By Kevin L. Baker
Have you ever felt like you didn't know who you really are? I
have felt this way when I was young and figuring out who I was. "Finding
yourself" and having an identity crisis were common back then. I really do
not hear much talk like that these days. Then, at midlife, everything I thought
was stable crumbled, even though I had done everything possible to have a
stable marriage, family, and career. Lesson: Some things you just cannot
control.
Then I
discovered what it means to reinvent yourself. After living my whole life in
America, mostly in Western New York near Buffalo, I ended up reinventing my
life in Sydney, Australia. Now I live out on a peninsula near the sea.
I got married again, and had three more children. A new
beginning, a new country, a new family, and continued growth as a business
leader. That last one took some adjustment to learn the nuances of
international business.
I
believe one of the most important questions—perhaps the most
important—is “Who am I? This is the core question we all eventually ask.
I imagine this particular question has been with human
beings since conscious awareness first appeared in the minds of our most
ancient ancestors. A long time ago, a wise person told me you see who a person
really is when they are under stress. Another wise person, Jim Selman, came up
with an idea that we can know ourselves in five basic relationships.
I am my relationship with
myself (my inner conversation).
I am my relationship with
other people.
I am my relationship with
circumstances.
I am my relationship with
time.
I am my relationship with
whatever is beyond my understanding (a.k.a. the mystery of existence).

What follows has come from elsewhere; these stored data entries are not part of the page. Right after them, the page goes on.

/-- HELLO: the first four checks of R358 in order; the first that fails raises 0x5108 with its number and the pair state stands. One that passes in
PARTNER_LOST or SEEKING waits for the pair session (check 5), in SEEKING also for a RANGE; then the survivor, or in SEEKING controller 0 unless its
partner serves, becomes the survivor of the join and any other its joiner. The timer sends RANGE until STOPPING is
sent. An edge makes the verdict serving, 2 ms of silence present or absent. A join whose ranging times out is over. Controller 1's arbitration delay
preempts. A preemption is won by a majority of the ACTIVE members, or by half at controller 0; one not won is FENCED. SEEKING that times out
preempts when armed, and otherwise becomes PARTNER_LOST.
What the spec leaves open in it is as in log entries 31, 34, 35, 36, 80. -/
def Obligations.JoiningPreemptingAndSeeking : Prop :=
  ∀ (s : State),
    (∀ ctrl ver set ep dat paired, s.zeb.lanes ≠ 0 →
      let k := { s with pair := { s.pair with partnerVersion := some ver, partnerSet := set, partnerDatum := dat } }
      (ctrl = s.pwr.ctrlId → exec (.hello ctrl ver set ep dat paired) s = .next (raise 0x5108 [1] (ctrlConflict ctrl k))) ∧
      (ctrl ≠ s.pwr.ctrlId → ver ≠ 1 → exec (.hello ctrl ver set ep dat paired) s = .next (raise 0x5108 [2] k)) ∧
      (ctrl ≠ s.pwr.ctrlId → paired = false → exec (.hello ctrl 1 set ep dat paired) s =
        .next (raise 0x5108 [3] { k with pair := { k.pair with partnerVersion := some 1 } })) ∧
      (ctrl ≠ s.pwr.ctrlId → s.pairedNow = true → set ≠ s.store.setId → set ≠ 0 → s.store.setId ≠ 0 →
        exec (.hello ctrl 1 set ep dat true) s = .next (raise 0x5108 [4] { k with pair := { k.pair with partnerVersion := some 1 } })) ∧
      (ctrl ≠ s.pwr.ctrlId → s.pairedNow = true → set = s.store.setId →
        let j := { s with pair := { s.pair with partnerVersion := some 1, partnerSet := set, partnerDatum := dat } }
        let w := { j with pair := { j.pair with helloWait := some ep } }
        let b := { j with pair := { j.pair with helloWait := none, epoch := max s.pair.epoch ep } }
        (s.pair.state ≠ 1 → s.pair.state ≠ 5 → exec (.hello ctrl 1 set ep dat true) s = .next j) ∧
        (s.pair.state = 1 ∨ s.pair.state = 5 → s.zeb.session = false → exec (.hello ctrl 1 set ep dat true) s = .next w) ∧
        (s.pair.state = 5 → s.zeb.session = true → exec (.hello ctrl 1 set ep dat true) s = .next (joinBegin true b)) ∧
        (s.pair.state = 1 → s.zeb.session = true → s.pair.ranging = false → exec (.hello ctrl 1 set ep dat true) s = .next w) ∧
        (s.pair.state = 1 → s.zeb.session = true → s.pair.ranging = true → exec (.hello ctrl 1 set ep dat true) s =
          .next (joinBegin (!isCtrl1 s && !partnerServes s) b)))) ∧
    (s.pairedNow = true → zebUp s = true → s.vault.accepted = false →
      (s.pair.stopSent = true → exec .rangeSendTimer s = .next s) ∧
      (s.pair.stopSent = false → ∃ t lim hu, exec .rangeSendTimer s = .next t ∧
        t.out = s.out ++ [.zeber (.range s.time s.pair.state s.pair.sense s.pair.lastRange lim hu)])) ∧
    exec .pairSenseEdge s = .next { s with pair := { s.pair with sense := 2, absentSince := 0, senseFault := false } } ∧
    (∀ high, s.pair.ranging = false → ∃ t, exec (.pairSenseTimeout high) s = .next t ∧ t.pair.sense = b2n high ∧
      t.pair.senseHigh = high ∧ OnlyParts [.pair] s t) ∧
    (s.pair.ranging = false → exec .rangingTimeout s = .next s) ∧
    (s.pair.ranging = true → s.pair.state = 2 → ∃ k, exec .rangingTimeout s = .next (joinAbort k) ∧ k.pair.ranging = false ∧
      k.pair.state = 2 ∧ OnlyParts [.regs, .pair] s k) ∧
    (s.pair.arbWaiting = true → exec .arbDelayEnd s = .next (preemptStart .arbitration s)) ∧
    (∀ won why, s.pair.preempt = some why →
      let a := (activeMembers s).length
      let k := { s with pair := { s.pair with preempt := none, arbWon := won, arbActive := a, arbWin := false } }
      (2 * won < a → exec (.preemptionDone won) s = .next (fenced won a k)) ∧
      (2 * won = a → s.pwr.ctrlId = 1 → exec (.preemptionDone won) s = .next (fenced won a k)) ∧
      (a < 2 * won ∨ (2 * won = a ∧ s.pwr.ctrlId ≠ 1) → ∃ u, exec (.preemptionDone won) s =
        .next (partnerLost (if why = .arbitration then 2 else 1) u) ∧ u.pair.arbWin = true ∧ u.pair.arbWon = won)) ∧
    (s.pair.state = 1 → s.pair.preempt = none →
      (armed s = true → exec .seekingTimeout s = .next (preemptStart .seeking s)) ∧
      (armed s = false → exec .seekingTimeout s = .next (partnerLost 1 s)))

/-- A forwarded command is kept in order behind those already held. Data for a context or tag that is gone is dropped; a completion of a forwarded command
finishes it. A strip request goes to this controller's port, or fails where the port is gone; answers settle the command. Stamps are drawn only
in namespaces that may be stamped. Controller 0 numbers, applies and returns a record; its acknowledgement completes it; controller 1
applies a numbered record and acknowledges it. MOVE_STATE acts only at the new owner. MOVE_CMD is refused with RESULT 4, 1, 2 or 3 in that
order, or starts a move. An unready move does not hand over; an expired hold answers ANA Transition. The joiner places what it is sent; the
end of resynchronisation waits for the survivor's dirty data to fit. The quiet interval's end retires the partner's records.
What the spec leaves open in it is as in log entries 32, 33, 75. -/
def Obligations.ForwardingRecordsMovesAndResync : Prop :=
  ∀ (s : State),
    (∀ (c : FwdCmd), inPair s = true → s.pair.fwdHeld ≠ [] → (∀ k w o l d x, c.cap.op ≠ .winAccess k w o l d x) → exec (.fwdCmd c) s =
      .next { s with pair := { s.pair with fwdHeld := s.pair.fwdHeld ++ [c] } }) ∧
    (∀ tag blocks, s.nvm.ctxs.find? (fun p => p.2.fwdTag == some tag) = none → exec (.fwdData true tag blocks) s = .next s) ∧
    (∀ tag blocks id c, tget s.pair.fwds tag = some id → ctxAt s id = some c → c.orphan = false →
      exec (.fwdData false tag blocks) s = .next (blocks.foldl (fun s b => sendData c.q c.cid b.1 b.2 s) s)) ∧
    (∀ tag adm sct sc dnr dw0 dw1, tget s.pair.fwds tag = none → tget s.win.fwds tag = none →
      exec (.fwdCpl tag adm sct sc dnr dw0 dw1) s = .next s) ∧
    (∀ tag adm sct sc dnr dw0 dw1 id, tget s.pair.fwds tag = some id → (sct ≠ 0 ∨ sc ≠ 0) →
      exec (.fwdCpl tag adm sct sc dnr dw0 dw1) s = .next (admitAll (finish id sct sc dnr dw0 dw1 { s with
        pair := { s.pair with fwds := tdel s.pair.fwds tag }
        store := { s.store with mirror := s.store.mirror.filter fun m => !(m.adm == 0 && m.stage == 0 && m.mseq == id) } }))) ∧
    (∀ r : StripReq, inPair s = true →
      (memberPresent s r.bay = false ∨ (memberAt s r.bay).oneSided = true →
        exec (.stripReq r) s = .next (zsend (.stripRsp r.tag false []) s)) ∧
      (memberPresent s r.bay = true → (memberAt s r.bay).oneSided = false →
        (∀ w, r.sys = some w → exec (.stripReq r) s = .next (issueSys r.bay (.remote r.tag) w s)) ∧
        (r.sys = none → exec (.stripReq r) s = .next (issue r.bay (r.write != []) r.lba r.n (.remote r.tag) r.write false s)))) ∧
    (∀ tag ok blocks c, tget s.store.cmds tag = some c → c.remote = true →
      exec (.stripRsp tag ok blocks) s = .next (if c.write = true then driveWriteDone tag ok s
        else driveReadDone tag (if ok = true then blocks else List.replicate c.n { ok := false }) s)) ∧
    (∀ tag tid host slots exts sl, sl ∈ slots → ownsSlot s sl = false → exec (.xstampReq tag tid host slots exts) s = .next s) ∧
    (∀ tag tid host slots exts nums u, inPair s = true → (∀ sl ∈ slots, ownsSlot s sl = true ∧ mayStamp s sl = true) →
      stampAll slots [] s = some (nums, u) → ∃ t v, exec (.xstampReq tag tid host slots exts) s = .next (zsend (.xstampRsp tag nums true) t) ∧
        tget t.trav.open_ u.trav.nextId = some v ∧ v.nums = nums ∧ v.remote = some tag ∧ OnlyParts [.trav] u t) ∧
    (∀ tag nums ok, travAt s tag = none → s.nvm.queues = [] → s.pair.fwdHeld = [] → exec (.xstampRsp tag nums ok) s = .next s) ∧
    (∀ num tag r, inPair s = true → s.pwr.ctrlId ≠ 1 →
      let n := s.pair.recNum + 1
      exec (.pairRecord num tag r) s = .next (zsend (.record n tag r) (applyRecord r { s with pair := { s.pair with
        recNum := n, records := tset s.pair.records n { what := r, cont := .nothing } } }))) ∧
    (∀ num r, inPair s = true → s.pwr.ctrlId = 1 →
      exec (.pairRecord num 0 r) s = .next (zsend (.recordAck num) (applyRecord r { s with pair := { s.pair with recNum := num } }))) ∧
    (∀ num p, tget s.pair.records num = some p → s.pwr.ctrlId ≠ 1 → exec (.recordAck num) s =
      .next (admitAll (runCont p.cont { s with pair := { s.pair with records := tdel s.pair.records num } }))) ∧
    (∀ m : MoveState, s.pair.moveSlot ≠ some m.slot ∨ s.pair.moveTo ≠ s.pwr.ctrlId → exec (.moveState m) s = .next s) ∧
    (∀ m : MoveState, s.pair.moveSlot = some m.slot → s.pair.moveTo = s.pwr.ctrlId → ∃ u, exec (.moveState m) s =
      .next (admitAll (pinReaders (moveEnd m.slot s.pwr.ctrlId u)))) ∧
    (∀ p v, MayWrite p Reg.PAIR_MOVE_CMD s →
      let slot := sel s p Reg.PAIR_MOVE_SLOT % 16384
      let result := fun r : Nat => { s with pair := { s.pair with moveResult := r } }
      (bits v 0 2 ≠ 1 → exec (.pairMove p v) s = .next (result 4)) ∧
      (bits v 0 2 = 1 → s.slotActive slot = false → exec (.pairMove p v) s = .next (result 1)) ∧
      (bits v 0 2 = 1 → s.slotActive slot = true → s.pair.state ≠ 3 → exec (.pairMove p v) s = .next (result 2)) ∧
      (bits v 0 2 = 1 → s.slotActive slot = true → s.pair.state = 3 → s.pair.moveSlot ≠ none →
        exec (.pairMove p v) s = .next (result 3)) ∧
      (bits v 0 2 = 1 → s.slotActive slot = true → s.pair.state = 3 → s.pair.moveSlot = none →
        (∀ x ∈ s.pair.records, ∀ sl dst, x.2.what ≠ .move sl dst) → exec (.pairMove p v) s = .next (moveStart slot (result 0)))) ∧
    (∀ slot n, s.pair.moveSlot = some slot → nsAt s slot = some n →
      (moveBusy s slot = true → exec .moveDrained s = .next s) ∧
      (moveBusy s slot = false → inPair s = true → n.owner = s.pwr.ctrlId → s.pair.moveTo ≠ s.pwr.ctrlId →
        ∃ u, exec .moveDrained s = .next (admitAll (nextMove (moveEnd slot s.pair.moveTo u))))) ∧
    (∀ q x a c cs, tget s.nvm.queues q = some x → queueAssoc s q = some a → x.held = c :: cs →
      s.nvm.nss.any (fun p => p.2.subsys == a.subsys && p.2.nsid == c.nsid && p.2.moving) = true →
      exec (.moveHoldExpire q) s =
        .next (answer q c.cid 3 0x03 (some false) 0 0 { s with nvm := { s.nvm with queues := tset s.nvm.queues q { x with held := cs } } })) ∧
    (s.pair.state = 2 → s.pair.survivor = false → (let c := { s with pair := { s.pair with resyncing := true } }
       (∀ r, exec (.resyncPut (.journal r)) s = .next (placeJournal r c)) ∧ (∀ p, exec (.resyncPut (.put p)) s = .next (applyPut p c))) ∧
      (∀ rate, ∃ u, OnlyParts (.pair :: .vault :: evParts) s u ∧ u.pair.state = 3 ∧
        exec (.resyncDone rate) s = .next (nextMove (registerAll (limitEval u))))) ∧
    (∀ rate, (s.pair.state ≠ 2 ∨ (s.pair.survivor = true ∧ 256 * s.vault.joinerEff.getD 0 < dirtyBlocks s)) →
      exec (.resyncDone rate) s = .next s) ∧
    (∀ raws, s.pair.quiet = true → s.store.mirJournal = [] → exec (.quietIntervalEnd raws) s =
      .next { s with pair := { s.pair with quiet := false } })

When We Don't Know Ourselves Fully
At one
point in my life, I didn’t know who I was/am. I was lost and wandering through
time searching for purpose, identity, meaning, and what I should do with my
life. I was married at a young age and had my first child at 21. I was a family
man. Husband. Dad. At that time, when I thought of who I was,
I mostly found my identity in being a family man. My confidence, my behaviours,
values and priorities changed when I got married and had children.
I was
also working in business by day because being a clergyman doesn’t always pay
the bills. I had grown up the son of an entrepreneur who started his own
business. I was highly entrepreneurial and started two non-profits, then two
businesses. So while I was raising four children, I worked in business by
day moving up the ladder through middle management to senior management, and
working in my non-profit labour of love work.
In our
twenties, many of us try a lot of things, and then narrow it down to something
that we think is what we are meant to be and do in life. When we get
there, we can think, I am that. Man of us at one time will think, “I am my
career.” When we do, everything from my confidence and my behaviors to my
values and priorities revolve around that belief. How many times do you meet
people, and they ask, “What do you do?” In that question, people might
think of who you are as what you do. Who we are is much more than what we
do, isn’t it?
At
twenty two, I had started a college education at Houghton College. However,
balancing the class load with work and family caused me to pause. I have often
repeated that scenario doing many things all at once.
Two
years later, I moved from New York to Missouri and restarted my quest for
education at what is now Evangel University in Springfield. I decided to go to
university to learn how to think. If you read my writing for awhile,
you will learn I read, I think, and I write about it. I attended a seminary to
study theology and philosophy. Looking back, that degree did not have had the
highest probability of a sunstantial return on investment. One day, I will tell
you about the Diamond-Water Paradox and show you why people who want to help
people never get paid well. I did not think like about ROI on education back
then. I did not look at the value of a university education as an outlay of an
initial outlay of a cash investment that would generate future cash flows. I
developed that outlook when I got an MBA and moved from an idealist to a
realist financially.
My
liberal arts and divinity education, though, prepared me well for what was
ahead. Philosophy taught me how to think and live a good life. Divinity taught
me the about the nature of reality, objective moral truth, how to live a holy
life, hermeneutics (the science of interpreting literature), ancient Greek
language, public speaking, writing, and much more.
All of
those skills have served me well in my life of founding non-profits,
businesses, and executive life in businesses. Later, as I mentioned, I added a
Masters of Business Administration (MBA) degree to my Bachelor of Arts. These
two degrees provided me a great starter toolbox of capabilities to build a life
and vocation with.
Once We Know Purpose, We Start To Have Peace
I often
translate to people outside of faith that clergy are life coaches, spiritual
advisors, community organisers and builders, and they connect people to one
another and the mystery of life.
My
inner and spiritual life development told me at that point in time that I was
supremely loved. I didn’t have to strive for approval like I did as a teen and
twenty something. I didn’t have to please people,or feel the hurt of
rejection. My search for significance ended. I was significant
because one version of me was created.
Personally,
I was accepted just as I am, and I experienced peace. Little did I know this
was laying the groundwork for something larger that would come down the road.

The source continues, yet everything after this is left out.